Colonel Huidekoper, whose letter describes the dreams in which his missing arm is restored, was writing to Dr. S. Weir Mitchell, a surgeon who took care of the wounded in Philadelphia and developed an abiding interest in how his patients, especially amputees, fared in the years and decades after the war. The officer wrote that, after a Minié ball tore through his elbow, “a cord with a noose at the end of it, which I carried for the purpose, was used as a ligature”. He tried to keep fighting, but could not, so he walked a mile and a quarter to a field hospital and had his arm amputated, “never quite losing consciousness.”
Mitchell was among the first to recognize the phantom-limb syndrome and to understand that it resulted from injured nerves.
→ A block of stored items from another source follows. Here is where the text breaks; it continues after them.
/-- A response block with status READY (Table 11-1). -/
def Response.bytes (r : Response) : List Byte :=
  0xA5 :: BitVec.ofNat 8 r.result.number :: (bytes16 (BitVec.ofNat 16 r.dataBytes.length) ++ r.dataBytes)

/-- The block shifted out while a request is pending: status NOT_READY, result OK, length 0 (R186). -/
def notReadyBytes : List Byte := [0x3C, 0, 0, 0]
/-- The block shifted out while the slot is EMPTY: status READY, result OK, length 0 (R186). -/
def emptySlotBytes : List Byte := [0xA5, 0, 0, 0]

/-- The first `n` bytes shifted out of a block; bytes clocked beyond its end read 0 (R186). -/
def shiftedOut (block : List Byte) (n : Nat) : List Byte := (block ++ List.replicate n 0).take n

/-- A field that is a flag. -/
def Field.flag (b : Bool) : Field := .num 1 (if b then 1 else 0)
/-- An optional field of one number. -/
def Field.optional (width : Nat) (v : Option Nat) : Field := .opt v.isSome [(width, (v.getD 0 : Nat))]

/-- The kind byte and the parameter bytes of an event (Table 11-4). -/
def Event.bytes (e : Event) : List Byte :=
  match e with
  | .captureDone tag r serial => 1 :: (numberBytes 1 tag ++ numberBytes 1 r.number ++ numberBytes 3 serial)
  | .requestDone tag r ticket => 2 :: (numberBytes 1 tag ++ numberBytes 1 r.number ++ numberBytes 2 (ticket.getD 0 : Nat))
  | .nowServing t c st => 3 :: (numberBytes 2 t ++ numberBytes 1 c ++ numberBytes 1 st)
  | .ticketIssued t st => 4 :: (numberBytes 2 t ++ numberBytes 1 st)
  | .watchNote k serial => 5 :: (numberBytes 1 k ++ numberBytes 3 serial)
  | .itemHeld tag slots => 6 :: (numberBytes 1 tag ++ numberBytes 1 (slotSet slots))
  | .holdExpired => [7]
  | .lateItem serial c r => 8 :: (numberBytes 3 serial ++ numberBytes 1 c ++ numberBytes 1 r.number)
  | .orderExpired c => 9 :: numberBytes 1 c
  | .dayClosed d late => 10 :: (numberBytes 2 d ++ [flagByte late])
  | .counterComplete d => 11 :: numberBytes 2 d
  | .dayBehind d => 12 :: numberBytes 2 d
  | .stationClash => [13]
  | .linkDrop cls => 14 :: numberBytes 1 cls
  | .storeError a k => 15 :: (numberBytes 2 a ++ numberBytes 1 k.number)
  | .attributeLow a n => 16 :: (numberBytes 1 a.number ++ numberBytes 1 n)
  | .samplesLost => [17]
  | .samplesRestored => [18]
  | .viewMismatch k c t =>
    19 :: (numberBytes 1 k.number ++ numberBytes 1 (c.getD 0 : Nat) ++ numberBytes 2 (t.getD 0 : Nat))

/-- The 12 bytes of an event record (Table 11-4). -/
def EventRecord.bytes (r : EventRecord) : List Byte :=
  let e := r.event.bytes
  (e.take 1 ++ numberBytes 3 r.time ++ e.drop 1 ++ List.replicate 12 0).take 12

/-! ### Frame layouts -/

/-- Class codes (Table 3-2). -/
def payloadClass (p : Payload) : Nat :=
  match p with
  | .dayClose _ => 0 | .call _ => 1 | .issue _ => 2 | .pass _ => 3 | .txClose _ => 4 | .txCancel _ => 5
  | .voidLine _ => 6 | .item _ => 7 | .daysum _ => 8 | .daysumAsk _ => 9 | .censusAsk => 10 | .censusReply _ => 11
  | .censusTx _ => 12 | .beacon _ => 13

/-- Payload length of each defined class (Table 3-2). -/
def classLength (cls : Nat) : Option Nat :=
  match cls with
  | 0 => some 3 | 1 => some 4 | 2 => some 3 | 3 => some 4 | 4 => some 9 | 5 => some 3 | 6 => some 6 | 7 => some 15
  | 8 => some 15 | 9 => some 2 | 10 => some 0 | 11 => some 8 | 12 => some 9 | 13 => some 7
  | _ => none

/-- The arbitration field: class code times 16 plus origin (R47). -/
def arbitrationField (f : Frame) : BitVec 8 := BitVec.ofNat 4 (payloadClass f.payload) ++ f.origin

/-- The payload bytes of a frame (Tables 3-3, 3-4 and 3-10). -/
def payloadBytes (p : Payload) : List Byte :=
  match p with
  | .dayClose q => bytes16 q.day ++ [flagByte q.forced]
  | .call q => [q.tag] ++ bytes16 q.ticket ++ [q.clerk]
  | .issue q => [q.tag] ++ bytes16 q.ticket
  | .pass q => [q.tag] ++ bytes16 q.ticket ++ [q.clerk]
  | .txClose q => [q.tag, q.clerk] ++ bytes16 q.ticket ++ [q.items] ++ bytes32 q.amount
  | .txCancel q => [q.tag, q.clerk, q.reason]
  | .voidLine q => [q.tag, q.clerk, q.line] ++ bytes24 q.price
  | .item q =>
    [q.tag, BitVec.ofBool q.byCount ++ (0 : BitVec 2) ++ q.clerk, q.line] ++ bytes24 q.plu ++ [q.dept]
      ++ bytes24 q.price ++ bytes16 q.measure ++ bytes24 q.serial
  | .daysum q =>
    bytes16 q.day ++ bytes32 q.itemAmount ++ bytes24 q.itemCount ++ bytes16 q.customers ++ bytes32 q.voidAmount
  | .daysumAsk d => bytes16 d
  | .censusAsk => []
  | .censusReply q =>
    bytes16 q.day ++ [(0 : BitVec 6) ++ BitVec.ofBool q.wrap999 ++ BitVec.ofBool q.untracked] ++ bytes16 q.issued
      ++ bytes16 q.called ++ [q.openOrders]
  | .censusTx q => [q.clerk] ++ bytes16 q.ticket ++ [q.items] ++ bytes32 q.amount ++ [(0 : BitVec 4) ++ q.holder]
  | .beacon q =>
    bytes16 q.day
      ++ [(0 : BitVec 5) ++ BitVec.ofBool q.wrap999 ++ BitVec.ofBool q.untracked ++ BitVec.ofBool q.lockedOut]
      ++ bytes16 q.issued ++ bytes16 q.called

/-- The payload that bytes of a class spell; none when their number is not the class's or a bit shown as 0 is 1. -/
def payloadOf (cls : Nat) (bytes : List Byte) : Option Payload :=
  match cls, bytes with
  | 0, [a, b, f] => if f.extractLsb' 1 7 = 0 then some (.dayClose ⟨a ++ b, f.getLsbD 0⟩) else none
  | 1, [t, a, b, c] => some (.call ⟨t, a ++ b, c⟩)
  | 2, [t, a, b] => some (.issue ⟨t, a ++ b⟩)
  | 3, [t, a, b, c] => some (.pass ⟨t, a ++ b, c⟩)
  | 4, [t, c, a, b, n, w, x, y, z] => some (.txClose ⟨t, c, a ++ b, n, w ++ x ++ y ++ z⟩)
  | 5, [t, c, r] => some (.txCancel ⟨t, c, r⟩)
  | 6, [t, c, l, x, y, z] => some (.voidLine ⟨t, c, l, x ++ y ++ z⟩)
  | 7, [t, kc, l, p, q, r, d, x, y, z, a, b, u, v, w] =>
    if kc.extractLsb' 5 2 = 0 then
      some (.item ⟨t, kc.getLsbD 7, kc.extractLsb' 0 5, l, p ++ q ++ r, d, x ++ y ++ z, a ++ b, u ++ v ++ w⟩)
    else none
  | 8, [a, b, m, n, o, p, q, r, s, c, d, w, x, y, z] =>
    some (.daysum ⟨a ++ b, m ++ n ++ o ++ p, q ++ r ++ s, c ++ d, w ++ x ++ y ++ z⟩)
  | 9, [a, b] => some (.daysumAsk (a ++ b))
  | 10, [] => some .censusAsk
  | 11, [a, b, f, c, d, e, g, n] =>
    if f.extractLsb' 2 6 = 0 then
      some (.censusReply ⟨a ++ b, f.getLsbD 1, f.getLsbD 0, c ++ d, e ++ g, n⟩)
    else none
  | 12, [c, a, b, n, w, x, y, z, h] =>
    if h.extractLsb' 4 4 = 0 then some (.censusTx ⟨c, a ++ b, n, w ++ x ++ y ++ z, h.extractLsb' 0 4⟩) else none
  | 13, [a, b, f, c, d, e, g] =>
    if f.extractLsb' 3 5 = 0 then
      some (.beacon ⟨a ++ b, f.getLsbD 2, f.getLsbD 1, f.getLsbD 0, c ++ d, e ++ g⟩)
    else none
  | _, _ => none

/-- A number in a range, both ends included. -/
def within (lo n hi : Nat) : Bool := decide (lo ≤ n ∧ n ≤ hi)

/-- The largest amount of an order (Table 5-1). -/
def amountLimit : Nat := 39999960

/-- Whether every field lies in the range that chapter 3 gives it (Tables 3-3, 3-4 and 3-10). -/
def payloadInRange (p : Payload) : Bool :=
  match p with
  | .dayClose q => within 1 q.day.toNat 65535
  | .call q => within 1 q.ticket.toNat 999 && within 1 q.clerk.toNat 24
  | .issue q => within 1 q.ticket.toNat 999
  | .pass q => within 1 q.ticket.toNat 999 && within 1 q.clerk.toNat 24
  | .txClose q =>
    within 1 q.clerk.toNat 24 && within 0 q.ticket.toNat 999 && within 1 q.items.toNat 40
      && within 0 q.amount.toNat amountLimit
  | .txCancel q => within 1 q.clerk.toNat 24 && within 0 q.reason.toNat 1
  | .voidLine q => within 1 q.clerk.toNat 24 && within 1 q.line.toNat 40 && within 0 q.price.toNat 999999
  | .item q =>
    within 1 q.clerk.toNat 24 && within 1 q.line.toNat 40 && within 1 q.plu.toNat 99999 && within 1 q.dept.toNat 8
      && within 0 q.price.toNat 999999
      && (if q.byCount then within 1 q.measure.toNat 99 else within 20 q.measure.toNat 30000)
      && within 1 q.serial.toNat 999999
  | .daysum q => within 1 q.day.toNat 65535
  | .daysumAsk d => within 1 d.toNat 65535
  | .censusAsk => true
  | .censusReply q =>
    within 1 q.day.toNat 65535 && within 0 q.issued.toNat 999 && within 0 q.called.toNat 999
      && within 0 q.openOrders.toNat 24
  | .censusTx q =>
    within 1 q.clerk.toNat 24 && within 0 q.ticket.toNat 999 && within 0 q.items.toNat 40
      && within 0 q.amount.toNat amountLimit
  | .beacon q => within 1 q.day.toNat 65535 && within 0 q.issued.toNat 999 && within 0 q.called.toNat 999

/-- One step of the check register: generator x^16 + x^12 + x^5 + 1 (R47). -/
def crcStep (register : BitVec 16) (bit : Bool) : BitVec 16 :=
  if register.msb != bit then (register <<< 1) ^^^ 0x1021 else register <<< 1

/-- The bits of a field, most significant first. -/
def bitsOf {w : Nat} (v : BitVec w) : List Bool := (List.range w).map fun k => v.getMsbD k

/-- The check word over the arbitration field, the length field and the payload, preset to all ones (R47). -/
def checkWord (arbitration : BitVec 8) (length : BitVec 4) (bytes : List Byte) : BitVec 16 :=
  (bitsOf arbitration ++ bitsOf length ++ bytes.flatMap bitsOf).foldl crcStep 0xFFFF

/-- The envelope in which a frame is sent (Table 3-1). -/
def sentEnvelope (f : Frame) : RawFrame :=
  let bytes := payloadBytes f.payload
  let length := BitVec.ofNat 4 bytes.length
  { arbitration := (arbitrationField f), length := length, bytes := bytes,
    check := checkWord (arbitrationField f) length bytes, truncated := false }

/-- The class code of a received envelope: the high half of its arbitration field (R47). -/
def receivedClass (r : RawFrame) : Nat := (r.arbitration.extractLsb' 4 4).toNat

/-- The well-formed frame that a received envelope spells (R47, R58); none for a damaged frame and for the undefined
classes 14 and 15. -/
def receivedFrame (r : RawFrame) : Option Frame :=
  if r.truncated then none
  else if checkWord r.arbitration r.length r.bytes ≠ r.check then none
  else if r.bytes.length ≠ r.length.toNat then none
  else if classLength (receivedClass r) ≠ some r.length.toNat then none
  else
    match payloadOf (receivedClass r) r.bytes with
    | none => none
    | some p => if payloadInRange p then some { origin := r.arbitration.extractLsb' 0 4, payload := p } else none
Something of a pioneer in epidemiology, he sent detailed surveys to veterans, with many questions on pain and other consequences of amputation. “Of course it hurts,” one man replied in fine, bold penmanship, after describing the loss of both a leg and an arm. The museum has a collection of those completed surveys, but little use has been made of them so far, said Dr. Robert Hicks, the director.
Mitchell spent much of his career studying nerve injuries and wrote several books about them. He also became a novelist and had a short story published in The Atlantic Monthly in 1866, about a fictional Civil War doctor who is wounded and loses all four limbs.
The Mütter exhibition is not large and does not try to recount the entire Civil War, the major battles, or every aspect of medical care at the time. The intention, Dr. Hicks said, was to be thought-provoking, “a little bit emotionally raw,” and to give visitors “a kick in the gut.” That the exhibition does.
Rico says he's not sure he needs a kick in the gut, but it's still an exhibit he'd like to see... (And you could go ask Jim Mundy at the Union League to see their Civil War collection, the remains of the forever-departed and lamented Civil War Library & Museum, while you're downtown.)